2. University of Ghent, Department of Movement and Sport Sciences, Biomechanics and motor control of human movement, Belgium

3. University of Liverpool, Institute of Aging and Chronic Disease, United Kingdom

4. UPR 2147 CNRS, Dynamique de l'Evolution Humaine, France 

Ever since ancient times, the seeming ease with which animals perform in their natural habitats has been a source of wonder for man.  Aiming at the development of (future) versatile machines, able to adjust shape and movement patterns ‘on the fly’ to move through continuously changing environments and terrains (substrate, structure, complexity, slope, available space...), the diversity of animals’ morphology and behaviour is often considered the blueprint for generic design principles in robotics.  However, from the biologists’ perspective, this ‘faithfulness’ may be less evident than first expected.

Making use of examples taken from primate functional morphology, we want to address three mechanisms by which organisms may respond to changes in their environment.

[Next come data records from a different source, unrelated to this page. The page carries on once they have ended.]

-- ==== Sys2Proof/Proofs/PermitsAndBreaches.lean ====
section

/-!
# The permits, the door cycles and the breach list

A permit is bound to the occupant of its zone because the exit of that occupant clears it. A cabin with its door not
locked is in the DOOR_BREACH record because its report, its exit or the sweep at the position's return named it, and
the record goes only when every cabin of it is LOCKED (R48 to R50, R57, R60, R131).
-/

namespace Sys2Proof.Machine

variable {s u v w : State}

/-! ### Permits through the moves -/

theorem deliverMoves_permits (moved : Bool) (old new : ByZone Occupancy) (s : State) :
    PermitsClear s (deliverMoves moved old new s) := by
  rw [deliverMoves_eq]
  exact ((deliverExit_permits moved old new .unload s).trans (deliverExit_permits moved old new .load _)).trans
    (.of_permits (by simp))

theorem PermitsClear.between (moves : PermitsClear v w) (before : v.permits = s.permits)
    (after : u.permits = w.permits) : PermitsClear s u :=
  (PermitsClear.of_permits before).trans (moves.trans (.of_permits after))

theorem recompute_permits (moved : Bool) (s : State) : PermitsClear s (recompute moved s) := by
  rw [recompute_eq]
  generalize membership s.tables.zones s.tracker.accepted = new
  exact (deliverMoves_permits moved s.tracker.occ new (putOcc new s)).between rfl (deliverCrossings_permits _ _ _)

theorem reform_permits (s : State) : PermitsClear s (reform s) := by
  cases valid : s.tracker.accepted.valid <;> cases formed : s.tracker.formed.valid
  case true.true =>
    obtain ⟨v, e, -, -, -, permits, -⟩ := reform_recomputes valid formed
    rw [e]
    exact (recompute_permits true v).between permits rfl
  case true.false =>
    rw [reform_loses valid formed]
    have moves := deliverMoves_permits false s.tracker.occ emptyZones
      (putOcc emptyZones (putAccepted s.tracker.formed s))
    exact moves.between rfl (by simp [positionLost, putAccepted])
  case false.true =>
    rw [reform_returns valid formed]
    have moves := deliverMoves_permits false emptyZones s.occFormed
      (putOcc s.occFormed (putAccepted s.tracker.formed s))
    exact moves.between rfl (by simp [positionReturns, putAccepted, State.occFormed])
  case false.false =>
    rw [reform_stays valid formed]
    exact .of_permits rfl

/-- A permit that does not follow its cabin out of the zone stays bound to the occupant. -/
theorem permitLaw_of_clears (h : PermitLaw s) (permits : PermitsClear s u)
    (clears : ∀ z k, (s.permits.get z).cabin = some k → (s.occ z).occupant = some k →
      (u.occ z).occupant ≠ some k → u.permits.get z = .clear) : PermitLaw u := by
  intro z k bound
  rcases permits z with same | clear
  · rw [same] at bound
    by_contra left
    have clear := clears z k bound (h z k bound) left
    rw [← same, clear] at bound
    cases bound
  · rw [clear] at bound
    cases bound

theorem permitLaw_of_permits (h : PermitLaw s) (permits : PermitsClear s u) (occ : u.tracker.occ = s.tracker.occ) :
    PermitLaw u :=
  permitLaw_of_clears h permits fun z _ _ here left => absurd (by rw [State.occ, occ]; exact here) left

theorem recompute_permitLaw (h : PermitLaw s) (moved : Bool) : PermitLaw (recompute moved s) := by
  refine permitLaw_of_clears h (recompute_permits moved s) fun z k bound here left => ?_
  rw [State.occ, recompute_tracker] at left
  rw [recompute_eq, deliverCrossings_permits]
  exact deliverMoves_clears (s := putOcc _ s) ⟨here, left⟩ bound

theorem reform_permitLaw (h : PermitLaw s) (placed : Placed s) : PermitLaw (reform s) := by
  refine permitLaw_of_clears h (reform_permits s) fun z k bound here left => ?_
  rw [State.occ, reform_tracker, placed.reformedOcc] at left
  exact reform_clears ⟨by rw [placed.occBefore]; exact here, left⟩ bound

/-! ### Permits and cycles -/

theorem Permit.spend_cabin (k : Cabin) (p : Permit) : (p.spend k).cabin = p.cabin := by
  unfold spend
  split
  · next armed => rw [armed]; rfl
  · rfl

theorem HeadsMoved.reformable (moved : HeadsMoved s v) (h : Tracked s) : Reformable v := by
  obtain ⟨sound, -, placed⟩ := (trackLaw_iff s).1 h.2
  refine ⟨?_, moved.sound sound, ⟨?_, fun k => ?_⟩⟩
  · unfold ZonesLaw
    rw [moved.tables]
    exact h.1
  · rw [moved.occ, moved.tables, moved.accepted, placed.occ]
  · rw [State.cabin_congr moved.cabins, moved.occ]
    exact placed.located k

/-- The law of the permits and of the door cycles, with the tracker's law that they lean on. -/
abbrev PermitAndCycleLaw (s : State) : Prop := ZonesLaw s ∧ TrackLaw s ∧ PermitLaw s ∧ CycleLaw s

theorem permitAndCycle_of_places (same : SamePlaces s u) (clears : PermitsClear s u)
    (lawful : ∀ k, (s.cabin k).Cyclic → (u.cabin k).Cyclic) (h : PermitAndCycleLaw s) : PermitAndCycleLaw u := by
  obtain ⟨zones, track, permits, cycles⟩ := h
  obtain ⟨zones', track'⟩ := same.tracked ⟨zones, track⟩
  exact ⟨zones', track', permitLaw_of_permits permits clears (by rw [same.tracker]),
    (cycleLaw_iff u).2 fun k => lawful k ((cycleLaw_iff s).1 cycles k)⟩

/-- After a reset both permits are CLEAR and every cycle is IDLE (R54, R68). -/
theorem permitAndCycle_of_reset (tracked : Tracked u) (permits : u.permits = resetPermits)
    (cabin : ∀ k, u.cabin k = resetCabin) : PermitAndCycleLaw u := by
  refine ⟨tracked.1, tracked.2, fun z k bound => ?_, (cycleLaw_iff u).2 fun k => ?_⟩
  · rw [permits] at bound
    cases z <;> cases bound
  · rw [cabin]
    exact ⟨fun _ => rfl, fun _ => rfl, nofun, nofun⟩

theorem applyZones_permitAndCycle (ps : Entries) (h : PermitAndCycleLaw s) :
    PermitAndCycleLaw (applyZones ps s).2 := by
  obtain ⟨zones, track, permits, cycles⟩ := h
  obtain ⟨zones', track'⟩ := Tracked.applyZones ⟨zones, track⟩ ps
  refine ⟨zones', track', ?_⟩
  unfold applyZones
  dsimp only
  split
  · exact ⟨permits, cycles⟩
  · dsimp only
    generalize ({ unload := _, load := _ } : ByZone ZoneEntry) = entries
    unfold zonesChanged
    split
    · refine ⟨recompute_permitLaw (s := s.setTables { s.tables with zones := entries }) permits false,
        (cycleLaw_iff _).2 fun k => ?_⟩
      rw [recompute_cabin]
      exact ((cycleLaw_iff s).1 cycles k).moved _ _ k
    · exact ⟨permits, cycles⟩

theorem unlock_permitAndCycle {z : Zone} {k : Cabin} (here : (s.occ z).occupant = some k)
    (h : PermitAndCycleLaw s) : PermitAndCycleLaw (startCycle k (spendPermit z k s)) := by
  obtain ⟨zones, track, permits, cycles⟩ := h
  have located : (s.cabin k).location = some z := (((trackLaw_iff s).1 track).2.2.located k z).2 here
  have same : SamePlaces s (startCycle k (spendPermit z k s)) :=
    ((SamePlaces.refl s).aside (u := spendPermit z k s) (by simp)).then_setCabin rfl
  obtain ⟨zones', track'⟩ := same.tracked ⟨zones, track⟩
  refine ⟨zones', track', fun y j bound => permits y j ?_, (cycleLaw_iff _).2 fun j => ?_⟩
  · rw [← bound]
    show _ = ((s.permits.set z ((s.permits.get z).spend k)).get y).cabin
    cases z <;> cases y
    · exact (Permit.spend_cabin k _).symm
    · rfl
    · rfl
    · exact (Permit.spend_cabin k _).symm
  · rw [startCycle, State.setCabin_cabin]
    split
    · refine ⟨nofun, fun outside => ?_, fun _ => nofun, nofun⟩
      exact nomatch located.symm.trans outside
    · exact (cycleLaw_iff s).1 cycles j

theorem arm_permitAndCycle {z : Zone} {k : Cabin} (here : (s.occ z).occupant = some k)
    (h : PermitAndCycleLaw s) : PermitAndCycleLaw (putPermit z (.armed k) s) := by
  obtain ⟨zones, track, permits, cycles⟩ := h
  refine ⟨zones, track, fun y j bound => ?_, cycles⟩
  by_cases same : z = y
  · subst same
    have : k = j := by cases z <;> exact Option.some.inj bound
    exact this ▸ here
  · refine permits y j ?_
    rw [← bound]
    cases z <;> cases y
    · exact absurd rfl same
    · rfl
    · rfl
    · exact absurd rfl same

theorem permitAndCycle_invariant : BlockInvariant PermitAndCycleLaw where
  routine effect := permitAndCycle_of_places effect.toSamePlaces effect.permits effect.cycles
  powerOn _ _ _ _ := permitAndCycle_of_reset (tracked_powerOn _ _ _ _) rfl fun _ => Vector.getElem_replicate _
  restarted h := permitAndCycle_of_reset (tracked_restarted h.1) rfl fun _ => Vector.getElem_replicate _
  reform {s v} moved h := by
    obtain ⟨zones, track, permits, cycles⟩ := h
    have ready := moved.reformable ⟨zones, track⟩
    obtain ⟨zones', track'⟩ := ready.reform
    refine ⟨zones', track',
      reform_permitLaw (permitLaw_of_permits permits (.of_permits moved.permits) moved.occ) ready.placed,
      (cycleLaw_iff _).2 fun k => ?_⟩
    rw [ready.placed.reform_cabin, State.cabin_congr moved.cabins]
    exact ((cycleLaw_iff s).1 cycles k).moved _ _ k
  zones := applyZones_permitAndCycle
  unlock := unlock_permitAndCycle
  arm := arm_permitAndCycle
  acked {s _ _} _ _ _ h := by
    have cabin (k : Cabin) : (clearHold .doorBreach s).cabin k = s.cabin k := State.cabin_congr (by simp) k
    refine permitAndCycle_of_places ((SamePlaces.refl s).aside (by simp)) (.of_permits (by simp)) (fun k => ?_) h
    rw [cabin]
    exact id

/-- Settles O57: an exit clears the permit of the cabin that leaves, and a cycle moves on with the door it is
reported with. -/
theorem stepsKeepThePermitAndCycleLaws : Obligations.StepsKeepThePermitAndCycleLaws :=
  permitAndCycle_invariant.kept

/-! ### Breaches through the moves -/

theorem ajar_of_moved {c : CabinRecord} {old new : ByZone Occupancy} {k : Cabin} (stays : ∀ z, ¬ InOnly old new z k)
    (outside : (c.moved old new k).location = none) : c.location = none := by
  unfold CabinRecord.moved at outside
  rw [CabinRecord.afterEntry_location] at outside
  split at outside
  · cases outside
  rw [CabinRecord.afterEntry_location] at outside
  split at outside
  · cases outside
  rwa [CabinRecord.afterExits, if_neg fun leaves => leaves.elim (stays _) (stays _)] at outside

/-- A cabin that a move leaves outside with its door not locked left its zone just now, or breached before (R49). -/
theorem recompute_breached {moved : Bool} {k : Cabin} (valid : s.positionValid = true)
    (before : s.Ajar k → s.Breached k) (ajar : (recompute moved s).Ajar k) : (recompute moved s).Breached k := by
  obtain ⟨outside, door⟩ := ajar
  rw [recompute_cabin] at outside door
  rw [((s.cabin k).moved_reports _ _ k).1] at door
  by_cases leaves : ∃ z, InOnly s.tracker.occ (membership s.tables.zones s.tracker.accepted) z k
  · obtain ⟨z, leaves⟩ := leaves
    rw [recompute_eq]
    exact ((HoldsKept.refl _).then_deliverCrossings _ _).breach k
      (deliverMoves_breached (s := putOcc _ s) rfl leaves valid door)
  · exact ((HoldsKept.refl s).then_recompute moved).breach k
      (before ⟨ajar_of_moved (fun z here => leaves ⟨z, here⟩) outside, door⟩)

Each of these act on a different time scale and thus come with their own constraints, potentially interfering with the engineering goals and concepts.

1) Through a behavioural response: Based on perception of (a cue in) the environment, a proper neuro-motoric response, subject to extero- and proprioceptive feedback and exploiting the intrinsic dynamics of the system, is selected. The time-scale is ‘quasi instantaneous’. Voluntary quadrupedal-to-bipedal transitions in baboons and alternative climbing strategies in bonobos will be used as an example.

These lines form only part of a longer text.